◆ DIRECTIONS FOR THIS TASK ◆
From the entries below, copy exactly the lines from the one that contains "s.pending = cmdWrite s w :: rest → step" through the one that contains "(∀ r : Reg, commandWrites", both included, and only those.

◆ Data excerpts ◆
/-- R29: a host write executes a command at CMD, stores the masked value in an RW register and
nowhere else, and has no effect at an RO register or a reserved offset. -/
def Obligations.HostWriteDoesOneOfThree : Prop :=
  ∀ (s : State) (off : Nat) (v : Word) (rest : List HostEvent), off % 4 = 0 → off < 4096 →
    s.pending = .write (s.base + off) 4 v :: rest →
      (off = 0 →
        (∀ i, decode v = .ok i → step s = exec i (s.setPending rest)) ∧
        ((∀ i, decode v ≠ .ok i) →
          step s = .next ({ s with pending := rest, status := statusFailed 1 } : State))) ∧
      (∀ r : Reg, r.isRW = true → r.offset = off →
        ∃ t, step s = .next t ∧ readReg t r = v &&& r.fieldMask ∧
          (∀ r' : Reg, r' ≠ r → readReg t r' = readReg s r') ∧
          t.basePage = s.basePage ∧ t.pending = rest ∧ t.observed = s.observed) ∧
      (off ≠ 0 → (∀ r : Reg, r.isRW = true → r.offset ≠ off) →
        step s = .next (s.setPending rest))

/-- R30: an access of another width, misaligned or out of the window is refused, and no other is. -/
def Obligations.RefusedIffNotInInterface : Prop :=
  ∀ (s : State) (e : HostEvent) (rest : List HostEvent), s.pending = e :: rest →
    ((∃ r, step s = .refused r) ↔
      ∃ addr size, (e = .read addr size ∨ ∃ v, e = .write addr size v) ∧
        ¬(size = 4 ∧ addr % 4 = 0 ∧ s.base ≤ addr ∧ addr < s.base + 4096))

/-- R88: reset leaves POLY = 0x00001021 and every other implemented bit 0, whatever the base, and
every command is defined from there. What the host still has to do is the model's own and stays
(log 4). -/
def Obligations.ResetLeavesResetValues : Prop :=
  (∀ (s : State) (rest : List HostEvent), s.pending = .reset :: rest →
    ∃ t, step s = .next t ∧ (∀ r : Reg, readReg t r = if r = .poly then 0x00001021 else 0) ∧
      t.basePage = s.basePage) ∧
  (∀ (page : Nat) (r : Reg),
    readReg (State.resetAt page) r = if r = .poly then 0x00001021 else 0) ∧
  ∀ (page : Nat) (i : Instr), ∃ t, exec i (State.resetAt page) = .next t

/-- R54: each host statement's accesses do what the statement says: a command executes, a write
stores, a read observes. R55: `wrbits` loads a string and its length. -/
def Obligations.HostStatementsExpand : Prop :=
  (∀ (s : State) (i : Instr) (es rest : List HostEvent),
    (HostStmt.command i).expand s.base = some es → s.pending = es ++ rest →
      step s = exec i (s.setPending rest)) ∧
  (∀ (s : State) (r : Reg) (v : Word) (es rest : List HostEvent), r.isRW = true →
    (HostStmt.wr r v).expand s.base = some es → s.pending = es ++ rest →
      ∃ t, step s = .next t ∧ readReg t r = v &&& r.fieldMask ∧ t.pending = rest) ∧
  (∀ (s : State) (r : Reg) (es rest : List HostEvent),
    (HostStmt.rd r).expand s.base = some es → s.pending = es ++ rest →
      step s =
        .next ({ s with pending := rest, observed := s.observed ++ [readReg s r] } : State)) ∧
  (∀ (s : State) (x : Bits) (es rest : List HostEvent),
    (HostStmt.wrbits .raw x).expand s.base = some es → s.pending = es ++ rest →
      ∃ t : State, Host.Core.run Sys2Proof.core 6 s = .next t ∧
        bufGet t.raw t.rawLen.toNat = x ∧ t.rawLen.toNat = x.length ∧ t.pending = rest) ∧
  (∀ (s : State) (x : Bits) (es rest : List HostEvent),
    (HostStmt.wrbits .stf x).expand s.base = some es → s.pending = es ++ rest →
      ∃ t : State, Host.Core.run Sys2Proof.core 6 s = .next t ∧
        bufGet t.stf t.stfLen.toNat = x ∧ t.stfLen.toNat = x.length ∧ t.pending = rest)

/-! ### All commands -/

/-- R79, R76 item 2: no command stops the machine, in any state. -/
def Obligations.EveryCommandCompletes : Prop :=
  ∀ (i : Instr) (s : State), ∃ t, exec i s = .next t

/-- R30, R44, R79: a host that makes only accesses of the interface never sees the block stop, for
any number of steps from any state. -/
def Obligations.DutifulHostNeverStops : Prop :=
  ∀ (n : Nat) (s : State), s.hostKeepsDuty = true →
    ∃ t : State, Host.Core.run Sys2Proof.core n s = .next t ∧ t.hostKeepsDuty = true ∧
      t.pending = s.pending.drop n

/-- R79: an error writes STATUS = (ERR 1, the code, all else 0) and nothing else, whether a command
or the decode check raises it, and the host's accesses go on. -/
def Obligations.ErrorsArePrecise : Prop :=
  (∀ (i : Instr) (s t : State), exec i s = .next t → t.status.err = true →
    ∃ code : BitVec 4, code ≠ 0 ∧ t = { s with status := statusFailed code }) ∧
  ∀ (s t : State) (w : Word) (rest : List HostEvent), s.pending = cmdWrite s w :: rest →
    step s = .next t → t.status.err = true →
      ∃ code : BitVec 4, code ≠ 0 ∧ t = { s with pending := rest, status := statusFailed code }

/-- R80, R82: ECODE is that of the first check that fails, the decode check first; ERR goes with it;
no code above 6 is ever produced. -/
def Obligations.ErrorCodesFollowTheirCauses : Prop :=
  (∀ (i : Instr) (s t : State), exec i s = .next t →
    t.status.ecode.toNat = expectedCode i s ∧
      (t.status.err = true ↔ expectedCode i s ≠ 0) ∧ expectedCode i s ≤ 6) ∧
  ∀ (s : State) (w : Word) (rest : List HostEvent), s.pending = cmdWrite s w :: rest →
    legalWord w = false →
      ∃ t, step s = .next t ∧ t.status.ecode.toNat = 1 ∧ t.status.err = true

/-- R81: STATUS is not sticky: after a CMD write, legal or illegal, no field of STATUS depends on
what STATUS was; after reset it reads 0. -/
def Obligations.EveryCommandRewritesStatus : Prop :=
  (∀ (s : State) (st : Status) (w : Word) (rest : List HostEvent),
    s.pending = cmdWrite s w :: rest → step (s.setStatus st) = step s) ∧
  ∀ page : Nat, readReg (State.resetAt page) .status = 0

/-- R25, last column: a command that succeeds changes no register outside its write set; no command
touches the base, the accesses to come or the values observed. -/
def Obligations.CommandsWriteOnlyTheirRegisters : Prop :=
  ∀ (i : Instr) (s t : State), exec i s = .next t →
    (∀ r : Reg, commandWrites i r = false → readReg t r = readReg s r) ∧
      t.basePage = s.basePage ∧ t.pending = s.pending ∧ t.observed = s.observed

/-- R25, middle column: what a command that succeeds writes depends on its read set only. -/
def Obligations.CommandsReadOnlyTheirRegisters : Prop :=
  ∀ (i : Instr) (s u t : State), (∀ r : Reg, commandReads i s r = true → readReg s r = readReg u r) →
    exec i s = .next t → t.status.err = false →
      ∃ v, exec i u = .next v ∧ ∀ r : Reg, commandWrites i r = true → readReg v r = readReg t r

/-- R25: no command writes POLY, DLC, CONT_MASK or a SLOT_ID, not even at a whole step: only a host
write of another register or a reset can change them. -/
def Obligations.OnlyHostWritesOperandRegisters : Prop :=
  ∀ (s t : State) (w : Word) (rest : List HostEvent), s.pending = cmdWrite s w :: rest →
    step s = .next t →
      t.poly = s.poly ∧ t.dlc = s.dlc ∧ t.contMask = s.contMask ∧ t.slotId = s.slotId ∧
        t.basePage = s.basePage ∧ t.pending = rest

/-- R33: repeating a command with unchanged operands gives the same registers again. -/
def Obligations.RepeatedCommandChangesNothing : Prop :=
  ∀ (i : Instr) (s t : State), exec i s = .next t → exec i t = .next t

/-- R18, R24, R74, R76, R80: every step keeps STATUS and the arbitration results consistent, and no
step moves the window. -/
def Obligations.StepKeepsInvariant : Prop :=
  ∀ s t : State, s.Inv → step s = .next t → t.Inv ∧ t.basePage = s.basePage

/-- The invariant holds right after reset, at every base. -/
def Obligations.ResetMeetsInvariant : Prop :=
  (∀ page : Nat, (State.resetAt page).Inv) ∧ State.reset.Inv

/-! ### Control and CRC -/

/-- R77: NOP clears STATUS and changes nothing else; a word with OP = 0x00 and another bit set is no
NOP but illegal. -/
def Obligations.NopClearsStatus : Prop :=
  (∀ s : State, exec .nop s = .next { s with status := statusFlags false false false }) ∧
  (statusFlags false false false).toWord = 0 ∧
  ∀ w : Word, w.toNat % 256 = 0 → w ≠ 0 → ∀ i, decode w ≠ .ok i

/-- R50: the CRC message is the identifier and then the first DLC payload bytes, each most
significant bit first: 11 + 8 DLC bits. -/
def Obligations.CrcMessageLayout : Prop :=
  ∀ s : State, s.dlc.toNat ≤ 8 →
    (crcMsg s).length = 11 + 8 * s.dlc.toNat ∧
    (∀ i, i < 11 → (crcMsg s)[i]? = some (s.id.getLsbD (10 - i))) ∧
    ∀ (k : Fin 8) (j : Nat), k.val < s.dlc.toNat → j < 8 →
      (crcMsg s)[11 + 8 * k.val + j]? = some (s.data[k].getLsbD (7 - j))

/-- R60: CRC_GEN writes the CRC of the frame, or 0 with FE, to CRC and CRC_CALC; with DLC > 8 it
raises E_PAYLOAD instead, FE or not. -/
def Obligations.CrcGenWritesFrameCrc : Prop :=
  ∀ (fe : Bool) (s : State),
    (s.dlc.toNat ≤ 8 →
      ∃ c : BitVec 16, (fe = true → c = 0) ∧ (fe = false → c = crc16 (crcMsg s) s.poly) ∧
        exec (.crcGen fe) s =
          .next { s with crc := c, crcCalc := c, status := statusFlags false false false }) ∧
    (8 < s.dlc.toNat → exec (.crcGen fe) s = .next { s with status := statusFailed 2 })

/-- R61: CRC_CHECK writes the recomputed CRC to CRC_CALC only, MATCH says whether it equals the
carried CRC, and CRC is never written; with DLC > 8 it raises E_PAYLOAD. -/
def Obligations.CrcCheckComparesCarriedCrc : Prop :=
  ∀ (fe : Bool) (s : State),
    (s.dlc.toNat ≤ 8 →
      ∃ c : BitVec 16, (fe = true → c = 0) ∧ (fe = false → c = crc16 (crcMsg s) s.poly) ∧
        ∃ m : Bool, (m = true ↔ c = s.crc) ∧
          exec (.crcCheck fe) s =
            .next { s with crcCalc := c, status := statusFlags m false false }) ∧
    (8 < s.dlc.toNat → exec (.crcCheck fe) s = .next { s with status := statusFailed 2 })

/-- The polynomial over GF(2) of a bit string, leftmost bit the highest power (R58 item 1). -/
noncomputable def Sys2Proof.Machine.polyOf (m : Bits) : Polynomial (ZMod 2) :=
  m.foldl (fun acc b => acc * Polynomial.X + if b then 1 else 0) 0

/-- R58 item 1: `crc16` is the remainder of M(x) x^16 by G(x) = x^16 + POLY(x) over GF(2): they
differ by a multiple of G, and the result has degree below 16 by its width. -/
def Obligations.CrcIsPolynomialRemainder : Prop :=
  ∀ (m : Bits) (poly : BitVec 16),
    ∃ q : Polynomial (ZMod 2),
      polyOf m * Polynomial.X ^ 16 =
        q * (Polynomial.X ^ 16 + polyOf (bitsW 16 poly.toNat))
          + polyOf (bitsW 16 (crc16 m poly).toNat)

/-- R57: the long division equals the bit-serial shift register, for every message and polynomial;
on the ASCII bytes of "123456789" with POLY = 0x1021 it gives 0x31C3. -/
def Obligations.CrcRegisterFormEqualsDivision : Prop :=
  (∀ (m : Bits) (poly : BitVec 16), crc16 m poly = crcRegister m poly) ∧
    crc16 (bitsW 72 0x313233343536373839) 0x1021 = 0x31C3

◆ TASK RESPONSE ◆
    s.pending = cmdWrite s w :: rest → step (s.setStatus st) = step s) ∧
  ∀ page : Nat, readReg (State.resetAt page) .status = 0

/-- R25, last column: a command that succeeds changes no register outside its write set; no command
touches the base, the accesses to come or the values observed. -/
def Obligations.CommandsWriteOnlyTheirRegisters : Prop :=
  ∀ (i : Instr) (s t : State), exec i s = .next t →
    (∀ r : Reg, commandWrites i r = false → readReg t r = readReg s r) ∧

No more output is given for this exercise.